__What the task requires__.
Where the records below reach the line containing "item up. -/", start transcribing, and end with the line containing "lastLookups := w.lookups, lastMisses", exactly and with nothing else added.

= Beginning of Section =

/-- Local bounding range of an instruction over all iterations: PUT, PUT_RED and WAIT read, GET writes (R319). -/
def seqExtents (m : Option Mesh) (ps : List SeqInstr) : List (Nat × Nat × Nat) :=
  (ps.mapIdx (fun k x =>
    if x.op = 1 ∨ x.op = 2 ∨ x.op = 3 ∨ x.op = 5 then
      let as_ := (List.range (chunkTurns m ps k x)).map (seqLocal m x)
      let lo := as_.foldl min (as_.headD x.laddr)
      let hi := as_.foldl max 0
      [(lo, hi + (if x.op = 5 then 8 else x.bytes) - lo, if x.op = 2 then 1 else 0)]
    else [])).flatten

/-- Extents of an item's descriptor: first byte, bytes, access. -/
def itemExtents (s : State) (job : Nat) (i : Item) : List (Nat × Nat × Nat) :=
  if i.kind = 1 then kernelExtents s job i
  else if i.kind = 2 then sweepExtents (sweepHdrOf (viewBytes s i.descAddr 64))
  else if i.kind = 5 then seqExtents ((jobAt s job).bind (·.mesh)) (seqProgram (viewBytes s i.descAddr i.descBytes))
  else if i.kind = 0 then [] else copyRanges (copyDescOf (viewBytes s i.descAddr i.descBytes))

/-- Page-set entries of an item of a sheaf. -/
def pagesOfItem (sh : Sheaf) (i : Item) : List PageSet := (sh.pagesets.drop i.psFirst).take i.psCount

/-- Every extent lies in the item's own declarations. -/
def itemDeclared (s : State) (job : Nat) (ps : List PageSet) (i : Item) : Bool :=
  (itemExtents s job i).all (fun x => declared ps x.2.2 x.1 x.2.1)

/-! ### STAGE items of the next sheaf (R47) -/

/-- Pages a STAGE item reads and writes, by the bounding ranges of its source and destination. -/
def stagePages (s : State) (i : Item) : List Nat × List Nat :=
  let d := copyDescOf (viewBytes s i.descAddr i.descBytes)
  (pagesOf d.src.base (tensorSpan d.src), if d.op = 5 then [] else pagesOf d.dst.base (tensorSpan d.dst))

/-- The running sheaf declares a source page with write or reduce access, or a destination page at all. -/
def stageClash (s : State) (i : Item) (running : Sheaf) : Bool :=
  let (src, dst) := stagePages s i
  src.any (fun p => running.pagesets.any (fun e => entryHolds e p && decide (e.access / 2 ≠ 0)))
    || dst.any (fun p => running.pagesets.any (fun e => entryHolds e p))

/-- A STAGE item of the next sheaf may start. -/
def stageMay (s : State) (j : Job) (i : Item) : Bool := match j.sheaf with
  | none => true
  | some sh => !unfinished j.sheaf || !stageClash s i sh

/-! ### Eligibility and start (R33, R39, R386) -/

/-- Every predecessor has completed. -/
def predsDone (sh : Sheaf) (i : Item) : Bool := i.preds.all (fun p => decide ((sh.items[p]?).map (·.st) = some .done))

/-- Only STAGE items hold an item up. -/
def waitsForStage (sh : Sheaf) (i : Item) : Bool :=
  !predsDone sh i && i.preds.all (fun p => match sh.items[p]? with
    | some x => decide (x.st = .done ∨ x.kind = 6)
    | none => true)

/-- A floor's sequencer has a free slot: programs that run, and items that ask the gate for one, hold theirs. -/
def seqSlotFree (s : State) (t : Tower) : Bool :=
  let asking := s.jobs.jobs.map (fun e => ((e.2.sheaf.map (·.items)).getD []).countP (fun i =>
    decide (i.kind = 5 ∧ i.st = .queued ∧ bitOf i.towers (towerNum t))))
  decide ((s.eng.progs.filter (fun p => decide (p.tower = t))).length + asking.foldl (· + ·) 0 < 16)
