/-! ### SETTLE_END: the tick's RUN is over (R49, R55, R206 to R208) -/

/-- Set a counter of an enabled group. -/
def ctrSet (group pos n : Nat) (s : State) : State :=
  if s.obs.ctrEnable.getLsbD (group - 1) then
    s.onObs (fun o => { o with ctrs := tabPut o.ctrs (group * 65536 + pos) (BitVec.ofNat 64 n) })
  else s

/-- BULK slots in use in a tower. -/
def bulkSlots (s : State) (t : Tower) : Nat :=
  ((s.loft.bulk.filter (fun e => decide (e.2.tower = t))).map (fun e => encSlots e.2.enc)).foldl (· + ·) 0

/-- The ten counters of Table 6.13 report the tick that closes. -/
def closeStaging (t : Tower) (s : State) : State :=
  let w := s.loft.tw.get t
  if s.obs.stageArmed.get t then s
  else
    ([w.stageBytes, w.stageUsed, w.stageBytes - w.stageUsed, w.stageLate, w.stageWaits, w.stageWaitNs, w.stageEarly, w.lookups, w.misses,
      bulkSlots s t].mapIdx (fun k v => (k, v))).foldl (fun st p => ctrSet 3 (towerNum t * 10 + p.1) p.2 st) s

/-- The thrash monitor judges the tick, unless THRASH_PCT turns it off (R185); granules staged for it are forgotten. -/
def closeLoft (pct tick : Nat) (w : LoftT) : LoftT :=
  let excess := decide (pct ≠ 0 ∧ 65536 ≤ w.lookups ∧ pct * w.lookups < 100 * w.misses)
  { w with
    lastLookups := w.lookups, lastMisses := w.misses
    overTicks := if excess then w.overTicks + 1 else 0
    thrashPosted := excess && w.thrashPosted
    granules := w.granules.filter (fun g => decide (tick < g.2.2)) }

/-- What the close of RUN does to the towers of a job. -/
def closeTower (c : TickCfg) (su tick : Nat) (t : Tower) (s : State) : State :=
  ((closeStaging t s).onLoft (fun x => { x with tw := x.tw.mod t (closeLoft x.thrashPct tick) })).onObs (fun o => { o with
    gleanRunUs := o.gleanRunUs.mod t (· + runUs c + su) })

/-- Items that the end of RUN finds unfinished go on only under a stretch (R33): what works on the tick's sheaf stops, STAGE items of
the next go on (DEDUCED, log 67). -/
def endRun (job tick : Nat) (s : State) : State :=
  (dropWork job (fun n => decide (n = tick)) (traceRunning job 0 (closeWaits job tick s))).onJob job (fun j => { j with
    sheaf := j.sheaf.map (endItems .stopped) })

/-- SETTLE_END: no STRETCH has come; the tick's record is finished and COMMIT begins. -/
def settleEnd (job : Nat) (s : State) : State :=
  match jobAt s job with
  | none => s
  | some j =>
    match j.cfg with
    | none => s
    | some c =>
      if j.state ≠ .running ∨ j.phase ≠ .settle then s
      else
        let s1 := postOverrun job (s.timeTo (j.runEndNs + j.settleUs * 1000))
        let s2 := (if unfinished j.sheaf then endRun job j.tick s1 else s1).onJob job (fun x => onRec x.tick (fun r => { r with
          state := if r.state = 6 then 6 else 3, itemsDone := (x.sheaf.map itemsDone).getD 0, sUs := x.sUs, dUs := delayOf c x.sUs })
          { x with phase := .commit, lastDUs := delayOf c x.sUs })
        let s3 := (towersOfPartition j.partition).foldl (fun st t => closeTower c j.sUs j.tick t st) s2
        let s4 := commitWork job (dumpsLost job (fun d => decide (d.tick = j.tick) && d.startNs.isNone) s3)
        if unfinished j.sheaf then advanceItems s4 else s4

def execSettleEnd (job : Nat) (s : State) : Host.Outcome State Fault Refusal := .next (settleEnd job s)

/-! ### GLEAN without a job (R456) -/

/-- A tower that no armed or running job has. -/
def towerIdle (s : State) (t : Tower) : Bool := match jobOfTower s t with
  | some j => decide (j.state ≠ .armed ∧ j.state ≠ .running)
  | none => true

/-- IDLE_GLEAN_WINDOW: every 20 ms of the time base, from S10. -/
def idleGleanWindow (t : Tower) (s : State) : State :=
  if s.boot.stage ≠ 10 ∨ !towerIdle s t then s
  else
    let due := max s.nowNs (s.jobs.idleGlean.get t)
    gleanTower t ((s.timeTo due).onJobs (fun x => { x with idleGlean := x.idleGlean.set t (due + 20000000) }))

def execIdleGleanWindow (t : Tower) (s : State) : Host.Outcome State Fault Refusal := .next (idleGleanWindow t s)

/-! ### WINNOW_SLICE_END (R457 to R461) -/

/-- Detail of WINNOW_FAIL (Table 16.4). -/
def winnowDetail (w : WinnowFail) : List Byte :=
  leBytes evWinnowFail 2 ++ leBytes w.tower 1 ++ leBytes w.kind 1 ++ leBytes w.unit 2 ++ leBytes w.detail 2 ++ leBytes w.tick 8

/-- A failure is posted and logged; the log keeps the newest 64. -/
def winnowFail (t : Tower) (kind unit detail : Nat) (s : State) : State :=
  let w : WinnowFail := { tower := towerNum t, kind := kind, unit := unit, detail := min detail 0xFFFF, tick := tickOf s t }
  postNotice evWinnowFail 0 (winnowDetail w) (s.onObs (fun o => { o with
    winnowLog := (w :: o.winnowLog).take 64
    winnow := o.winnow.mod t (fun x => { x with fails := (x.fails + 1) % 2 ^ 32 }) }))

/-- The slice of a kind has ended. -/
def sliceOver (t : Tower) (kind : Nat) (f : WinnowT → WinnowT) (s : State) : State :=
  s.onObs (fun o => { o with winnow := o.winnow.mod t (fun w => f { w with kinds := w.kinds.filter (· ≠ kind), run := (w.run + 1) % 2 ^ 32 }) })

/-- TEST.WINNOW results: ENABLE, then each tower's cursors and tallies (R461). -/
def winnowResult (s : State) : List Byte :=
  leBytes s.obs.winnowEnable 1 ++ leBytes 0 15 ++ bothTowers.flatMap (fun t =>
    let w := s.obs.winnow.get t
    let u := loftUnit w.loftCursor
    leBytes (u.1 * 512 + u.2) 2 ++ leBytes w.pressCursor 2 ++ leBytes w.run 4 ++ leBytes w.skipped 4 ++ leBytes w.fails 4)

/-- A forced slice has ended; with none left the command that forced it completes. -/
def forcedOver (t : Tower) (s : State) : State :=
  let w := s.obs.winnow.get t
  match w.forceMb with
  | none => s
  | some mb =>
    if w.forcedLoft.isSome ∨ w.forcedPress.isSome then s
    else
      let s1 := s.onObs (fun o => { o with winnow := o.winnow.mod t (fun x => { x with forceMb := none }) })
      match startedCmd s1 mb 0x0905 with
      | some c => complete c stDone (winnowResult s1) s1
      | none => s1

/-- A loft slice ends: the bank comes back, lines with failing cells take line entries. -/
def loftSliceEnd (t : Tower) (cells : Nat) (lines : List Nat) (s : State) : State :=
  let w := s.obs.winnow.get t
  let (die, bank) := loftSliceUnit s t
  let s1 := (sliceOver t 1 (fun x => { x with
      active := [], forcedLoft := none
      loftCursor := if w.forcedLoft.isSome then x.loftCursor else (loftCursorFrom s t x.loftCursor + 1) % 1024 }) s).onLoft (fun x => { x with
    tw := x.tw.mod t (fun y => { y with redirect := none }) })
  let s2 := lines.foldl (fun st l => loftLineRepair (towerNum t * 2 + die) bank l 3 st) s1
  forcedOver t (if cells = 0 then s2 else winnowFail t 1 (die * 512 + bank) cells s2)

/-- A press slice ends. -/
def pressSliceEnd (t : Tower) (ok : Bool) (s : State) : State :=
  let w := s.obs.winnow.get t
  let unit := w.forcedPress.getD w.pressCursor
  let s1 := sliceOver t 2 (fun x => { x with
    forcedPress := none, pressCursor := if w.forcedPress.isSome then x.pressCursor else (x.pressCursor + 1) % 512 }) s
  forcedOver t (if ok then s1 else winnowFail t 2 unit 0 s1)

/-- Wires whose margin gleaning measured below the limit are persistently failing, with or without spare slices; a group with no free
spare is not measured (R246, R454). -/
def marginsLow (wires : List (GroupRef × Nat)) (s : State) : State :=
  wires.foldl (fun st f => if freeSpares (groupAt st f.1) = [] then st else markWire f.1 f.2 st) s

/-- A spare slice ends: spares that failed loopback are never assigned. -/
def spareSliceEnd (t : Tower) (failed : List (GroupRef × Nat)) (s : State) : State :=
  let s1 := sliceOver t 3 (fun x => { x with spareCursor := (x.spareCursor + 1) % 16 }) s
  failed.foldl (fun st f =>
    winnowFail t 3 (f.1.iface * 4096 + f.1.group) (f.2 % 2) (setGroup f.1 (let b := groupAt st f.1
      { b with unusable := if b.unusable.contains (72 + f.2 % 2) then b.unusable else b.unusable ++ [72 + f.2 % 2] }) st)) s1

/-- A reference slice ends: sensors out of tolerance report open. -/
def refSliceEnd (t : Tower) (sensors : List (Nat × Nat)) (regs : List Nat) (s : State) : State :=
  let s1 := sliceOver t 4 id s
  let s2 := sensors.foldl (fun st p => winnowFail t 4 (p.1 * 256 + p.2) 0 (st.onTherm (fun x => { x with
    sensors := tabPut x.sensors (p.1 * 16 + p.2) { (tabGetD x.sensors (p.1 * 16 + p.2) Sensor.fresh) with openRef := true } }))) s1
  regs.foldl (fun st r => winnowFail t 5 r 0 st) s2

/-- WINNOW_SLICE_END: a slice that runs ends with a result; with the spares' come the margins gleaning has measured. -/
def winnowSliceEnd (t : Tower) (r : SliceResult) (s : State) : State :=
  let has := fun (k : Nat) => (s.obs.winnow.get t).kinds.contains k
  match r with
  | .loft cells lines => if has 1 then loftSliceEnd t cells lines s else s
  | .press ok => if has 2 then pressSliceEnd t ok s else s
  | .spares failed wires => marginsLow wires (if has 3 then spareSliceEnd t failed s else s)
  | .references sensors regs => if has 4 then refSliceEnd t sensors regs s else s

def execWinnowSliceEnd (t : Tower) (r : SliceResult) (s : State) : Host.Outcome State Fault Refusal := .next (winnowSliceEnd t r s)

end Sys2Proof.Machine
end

= End of Section =

__Solution to this task__.
/-- Only STAGE items hold an item up. -/
def waitsForStage (sh : Sheaf) (i : Item) : Bool :=
  !predsDone sh i && i.preds.all (fun p => match sh.items[p]? with
    | some x => decide (x.st = .done ∨ x.kind = 6)
    | none => true)

/-- A floor's sequencer has a free slot: programs that run, and items that ask the gate for one, hold theirs. -/
def seqSlotFree (s : State) (t : Tower) : Bool :=
  let asking := s.jobs.jobs.map (fun e => ((e.2.sheaf.map (·.items)).getD []).countP (fun i =>
    decide (i.kind = 5 ∧ i.st = .queued ∧ bitOf i.towers (towerNum t))))
  decide ((s.eng.progs.filter (fun p => decide (p.tower = t))).length + asking.foldl (· + ·) 0 < 16)
/-! ### SETTLE_END: the tick's RUN is over (R49, R55, R206 to R208) -/

/-- Set a counter of an enabled group. -/
def ctrSet (group pos n : Nat) (s : State) : State :=
  if s.obs.ctrEnable.getLsbD (group - 1) then
    s.onObs (fun o => { o with ctrs := tabPut o.ctrs (group * 65536 + pos) (BitVec.ofNat 64 n) })
  else s

/-- BULK slots in use in a tower. -/
def bulkSlots (s : State) (t : Tower) : Nat :=
  ((s.loft.bulk.filter (fun e => decide (e.2.tower = t))).map (fun e => encSlots e.2.enc)).foldl (· + ·) 0

/-- The ten counters of Table 6.13 report the tick that closes. -/
def closeStaging (t : Tower) (s : State) : State :=
  let w := s.loft.tw.get t
  if s.obs.stageArmed.get t then s
  else
    ([w.stageBytes, w.stageUsed, w.stageBytes - w.stageUsed, w.stageLate, w.stageWaits, w.stageWaitNs, w.stageEarly, w.lookups, w.misses,
      bulkSlots s t].mapIdx (fun k v => (k, v))).foldl (fun st p => ctrSet 3 (towerNum t * 10 + p.1) p.2 st) s

/-- The thrash monitor judges the tick, unless THRASH_PCT turns it off (R185); granules staged for it are forgotten. -/
def closeLoft (pct tick : Nat) (w : LoftT) : LoftT :=
  let excess := decide (pct ≠ 0 ∧ 65536 ≤ w.lookups ∧ pct * w.lookups < 100 * w.misses)
  { w with
    lastLookups := w.lookups, lastMisses := w.misses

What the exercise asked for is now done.